Editorial-1,2,3 & Explained-1 (combined)

Titles of the editorials:

  1. Say ‘no’ to corporate houses in Indian banking – Written by T.T. Ram Mohan (a professor at IIM
  2. Dangerous suggestion – Editorial by The Hindu
  3. Open cautiously – Editorial by The Indian express
  4. Corporates as banks: key issues – Explained page from The Indian express

[Some points have been added from other sources too.]

Topic in the syllabus: Indian Economy and issues relating to planning, mobilization, of resources, growth, development and employment | Issues in Banking sector (GS-3)

Analysis about: All these articles analyses the recent recommendations given by internal working group of RBI for private banking sector in India.


  • A recent report by an Internal Working Group of the Reserve Bank of India has attracted a lot of attention as well as criticism.
  • The IWG was constituted to “review extant ownership guidelines and corporate structure for Indian private sector banks” and submitted its report last week.
  • The IWG submitted several recommendations, but one, in particular, has raised a lot of concern. This had to do with allowing large corporate/industrial houses to be promoters of private banks.
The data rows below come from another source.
-- ==== Sys2Proof/Machine/HostSurface.lean ====
section
/-! DEFINITION. The public surface (60_exceptions.md R366): what the host may do between steps. A setup error is
a refusal and the typed error of a memory access a fault; in both the instance keeps its state (log 11). -/

namespace Sys2Proof.Machine

/-- Any operation but reset and destroy is refused on an Uninitialized instance (70_reset_and_hazards.md R383). -/
def State.guarded {α : Type} (s : State) (a : Except Refusal α) : Except Refusal α :=
  match s.life with
  | .uninitialized => .error .uninitialized
  | .initialized => a

/-- The next state of an operation that may be refused. -/
def hostAnswer (r : Except Refusal State) : Result :=
  match r with
  | .ok s => .next s
  | .error e => .refused e

/-! ### A new instance, reset and destroy -/

/-- A newly made instance (10_state.md R29, 70_reset_and_hazards.md R383): Uninitialized, with no defined field but
its parameters, so the caller supplies the others as `rest` (log 10). -/
def newInstance (params : Params) (rest : State) : State := { rest with params := params, life := .uninitialized }

/-- What reset leaves unspecified (10_state.md R37): the caller of `hostReset` supplies it, so nothing is known of
it. -/
structure Unspecified where
  resumePc : CodeAddr := 0
  heapStart : Nat := 0
  heapEnd : Nat := 0
  sbrkIndex : Nat := 0
deriving DecidableEq, Repr

/-- `reset` on an already decoded program (70_reset_and_hazards.md R380, R382, R386): a malformed image is refused,
the omitted registers are 0, the omitted memory has every page Absent. -/
def hostReset (p : Image) (pc : CodeAddr) (gas : Gas) (regs : Option (Vector Word 13))
    (mem : Option Memory) (u : Unspecified) (s : State) : Result :=
  if p.wf then
    .next
      { params := s.params
        life := .initialized
        status := .ok
        pc := pc
        gas := gas
        regs := regs.getD (Vector.replicate 13 0)
        resumePc := u.resumePc
        mem := mem.getD { heapStart := u.heapStart, heapEnd := u.heapEnd, sbrkIndex := u.sbrkIndex }
        image := p
        blocks := blockMap p }
  else .refused .malformedImage

/-- `reset` on a container (70_reset_and_hazards.md R380): `deblob` is the open parser of 30_encoding.md R133. -/
def hostResetBlob (deblob : List Byte → Option Image) (code : List Byte) (pc : CodeAddr) (gas : Gas)
    (regs : Option (Vector Word 13)) (mem : Option Memory) (u : Unspecified) (s : State) : Result :=
  match deblob code with
  | none => .refused .malformedImage
  | some p => hostReset p pc gas regs mem u s

/-- `destroy()` (70_reset_and_hazards.md R384): every field but the lifecycle flag becomes unspecified, as in a newly
made instance (10_state.md R29); the caller supplies them as `rest` (log 10). -/
def destroy (rest s : State) : State := newInstance s.params rest

/-! ### Stepping -/

/-- `runProgram()` (60_exceptions.md R342): steps, at least one, until the status is not OK; `none` when `fuel` steps
did not suffice (log 5). -/
def runProgram : Nat → State → Option Result
  | 0, _ => none
  | fuel + 1, s =>
    match step s with
    | .next t => if t.status = .ok then runProgram fuel t else some (.next t)
    | r => some r

/-! ### Getters (60_exceptions.md R369) -/

def getStatus (s : State) : Except Refusal Status := s.guarded (.ok s.status)
def getGas (s : State) : Except Refusal Int := s.guarded (.ok s.gas.toInt)
def getPC (s : State) : Except Refusal CodeAddr := s.guarded (.ok s.pc)

/-! ### Register accessors (10_state.md R22, R23) -/

/-- An accessor's register: an index above 12 is a setup error (60_exceptions.md R370 (e)). -/
def State.withReg {α : Type} (s : State) (i : Nat) (f : Reg → Except Refusal α) : Except Refusal α :=
  s.guarded (if h : i < 13 then f ⟨i, h⟩ else .error .registerIndex)

def getU64 (s : State) (i : Nat) : Except Refusal Word := s.withReg i fun r => .ok (s.reg r)

/-- `getU32` and `getLowerU32`. -/
def getU32 (s : State) (i : Nat) : Except Refusal (BitVec 32) := s.withReg i fun r => .ok (lo32 (s.reg r))

def getLowerI32 (s : State) (i : Nat) : Except Refusal Int := s.withReg i fun r => .ok (lo32 (s.reg r)).toInt

/-- The low `n` bytes, 1 to 8 of them, the least significant first. -/
def getBytesAsLittleEndian (s : State) (i n : Nat) : Except Refusal (List Byte) :=
  s.withReg i fun r => if 1 ≤ n ∧ n ≤ 8 then .ok (leBytes n (s.reg r)) else .error .accessorLength

/-- `setU64`: the value modulo 2^64. -/
def setU64 (i v : Nat) (s : State) : Result :=
  hostAnswer (s.withReg i fun r => .ok (s.setReg r (BitVec.ofNat 64 v)))

/-- `setU32`: the value modulo 2^32, sign-extended. -/
def setU32 (i v : Nat) (s : State) : Result :=
  hostAnswer (s.withReg i fun r => .ok (s.setReg r (sext32 (BitVec.ofNat 32 v))))

/-- The snapshot of a register file: 13 lanes of 8 bytes (10_state.md R23). -/
def encodeRegs (regs : Vector Word 13) : List Byte := regs.toList.flatMap (leBytes 8)

/-- The register file of a snapshot (10_state.md R23). -/
def decodeRegs (bs : List Byte) : Vector Word 13 :=
  Vector.ofFn fun i => BitVec.ofNat 64 (leValue ((bs.drop (8 * i)).take 8))

def getAllEncoded (s : State) : Except Refusal (List Byte) := s.guarded (.ok (encodeRegs s.regs))

def setAllEncoded (bs : List Byte) (s : State) : Result :=
  hostAnswer (s.guarded (if bs.length = snapshotLen then .ok { s with regs := decodeRegs bs }
    else .error .invalidLength))

/-! ### Memory (20_memory.md R65, R87) -/

/-- The host's `loadInto`. -/
def hostLoadInto (s : State) (a n : Nat) : Except Refusal (Except Fault (List Byte)) :=
  s.guarded (.ok (s.mem.loadInto a n))

/-- The host's `storeFrom`. -/
def hostStoreFrom (a : Nat) (bs : List Byte) (s : State) : Result :=
  match s.guarded (.ok (s.mem.storeFrom a bs)) with
  | .error e => .refused e
  | .ok (.error f) => .fault f
  | .ok (.ok m) => .next { s with mem := m }

/-! ### Gas -/

/-- `chargeGas(cost)` (60_exceptions.md R368): the host's charge on a suspended instance, refused in any other
status (93_implementation_defined.md U32, log 7). -/
def chargeGas (cost : Nat) (s : State) : Result :=
  hostAnswer (s.guarded (match s.status with
    | .host _ => .ok (charge cost s)
    | _ => .error .notSuspended))

end Sys2Proof.Machine
end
About Internal Working Group of the Reserve Bank of India:

  • RBI has constituted an Internal Working Group (IWG) to review the extant guidelines on ownership and corporate structure for Indian private sector banks.
  • Why was the IWG constituted?
    • As macroeconomic, financial market and technological developments continue to influence the future of banking and transform how the entire banking industry operates, it is felt necessary to align regulations to meet the requirements of a dynamic banking landscape.
    • India needs to bolster its banking system if it wants to grow at a fast clip. In this regard, it is crucial to note that public sector banks have been steadily losing ground to private banks.
    • Private banks are not only more efficient and profitable but also have more risk appetite.
    • It is in this background that the IWG was asked to suggest changes that not only boost private sector banking but also make it safer.
  • The Terms of Reference of the Committee are given below:
    • To review the extant licensing guidelines and regulations relating to ownership and control in Indian private sector banks and suggest appropriate norms, keeping in mind the issue of excessive concentration of ownership and control, and having regard to international practices as well as domestic requirements;
    • To examine and review the eligibility criteria for individuals/ entities to apply for banking license and make recommendations on all related issues;
    • To study the current regulations on holding of financial subsidiaries through non-operative financial holding company (NOFHC) and suggest the manner of migrating all banks to a uniform regulation in the matter, including providing a transition path;
    • To examine and review the norms for promoter shareholding at the initial/licensing stage and subsequently, along with the timelines for dilution of the shareholding; and,
    • To identify any other issue germane to the subject matter and make recommendations thereon.

What were the recommendations given by Internal Working Group?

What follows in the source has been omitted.